**What you should do**
After locating the line that contains "def execXorReg (x" in the records below, write out exactly that line and each line after it through the one that contains "(carryFlag (s.reg x) (s.reg y)))", and nothing else.

============

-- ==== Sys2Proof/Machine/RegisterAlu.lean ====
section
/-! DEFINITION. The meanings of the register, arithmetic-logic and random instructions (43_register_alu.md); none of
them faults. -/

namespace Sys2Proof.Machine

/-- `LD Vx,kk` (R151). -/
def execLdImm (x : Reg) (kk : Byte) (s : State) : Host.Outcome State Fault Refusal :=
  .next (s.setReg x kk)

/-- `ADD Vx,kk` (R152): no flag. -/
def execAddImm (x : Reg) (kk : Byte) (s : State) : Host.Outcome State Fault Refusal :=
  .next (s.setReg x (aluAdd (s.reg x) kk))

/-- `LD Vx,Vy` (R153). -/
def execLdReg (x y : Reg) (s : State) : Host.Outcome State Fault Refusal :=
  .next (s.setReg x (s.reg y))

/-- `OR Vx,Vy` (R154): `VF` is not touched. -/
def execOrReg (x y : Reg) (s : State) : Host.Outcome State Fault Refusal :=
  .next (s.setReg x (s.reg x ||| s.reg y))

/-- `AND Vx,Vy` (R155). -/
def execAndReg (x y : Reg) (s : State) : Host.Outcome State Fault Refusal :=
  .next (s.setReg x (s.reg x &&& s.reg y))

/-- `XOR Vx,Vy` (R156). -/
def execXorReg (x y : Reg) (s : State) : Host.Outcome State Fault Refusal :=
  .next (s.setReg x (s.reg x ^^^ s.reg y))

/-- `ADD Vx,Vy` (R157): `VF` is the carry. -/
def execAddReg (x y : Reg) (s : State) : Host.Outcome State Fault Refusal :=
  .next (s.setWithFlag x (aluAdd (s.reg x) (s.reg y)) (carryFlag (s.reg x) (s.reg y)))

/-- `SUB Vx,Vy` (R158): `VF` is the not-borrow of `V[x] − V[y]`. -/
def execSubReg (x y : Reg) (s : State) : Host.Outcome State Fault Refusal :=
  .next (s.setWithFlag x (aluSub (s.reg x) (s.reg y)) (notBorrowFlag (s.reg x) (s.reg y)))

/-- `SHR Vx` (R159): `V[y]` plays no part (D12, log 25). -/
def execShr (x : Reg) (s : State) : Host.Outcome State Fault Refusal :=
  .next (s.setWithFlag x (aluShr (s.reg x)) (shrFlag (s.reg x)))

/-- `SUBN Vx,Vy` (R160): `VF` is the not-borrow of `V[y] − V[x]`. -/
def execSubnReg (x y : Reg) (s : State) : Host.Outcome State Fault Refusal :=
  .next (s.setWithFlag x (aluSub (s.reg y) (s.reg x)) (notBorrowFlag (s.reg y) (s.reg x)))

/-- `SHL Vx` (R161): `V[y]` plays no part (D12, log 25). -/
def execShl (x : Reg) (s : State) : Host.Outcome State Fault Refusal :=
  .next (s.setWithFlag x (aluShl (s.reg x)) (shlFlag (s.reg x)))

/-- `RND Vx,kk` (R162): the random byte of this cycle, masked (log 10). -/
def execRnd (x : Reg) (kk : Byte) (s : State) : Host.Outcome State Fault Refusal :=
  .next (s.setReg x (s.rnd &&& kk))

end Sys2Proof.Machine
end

============

**Answer to this exercise**
def execXorReg (x y : Reg) (s : State) : Host.Outcome State Fault Refusal :=
  .next (s.setReg x (s.reg x ^^^ s.reg y))

/-- `ADD Vx,Vy` (R157): `VF` is the carry. -/
def execAddReg (x y : Reg) (s : State) : Host.Outcome State Fault Refusal :=
  .next (s.setWithFlag x (aluAdd (s.reg x) (s.reg y)) (carryFlag (s.reg x) (s.reg y)))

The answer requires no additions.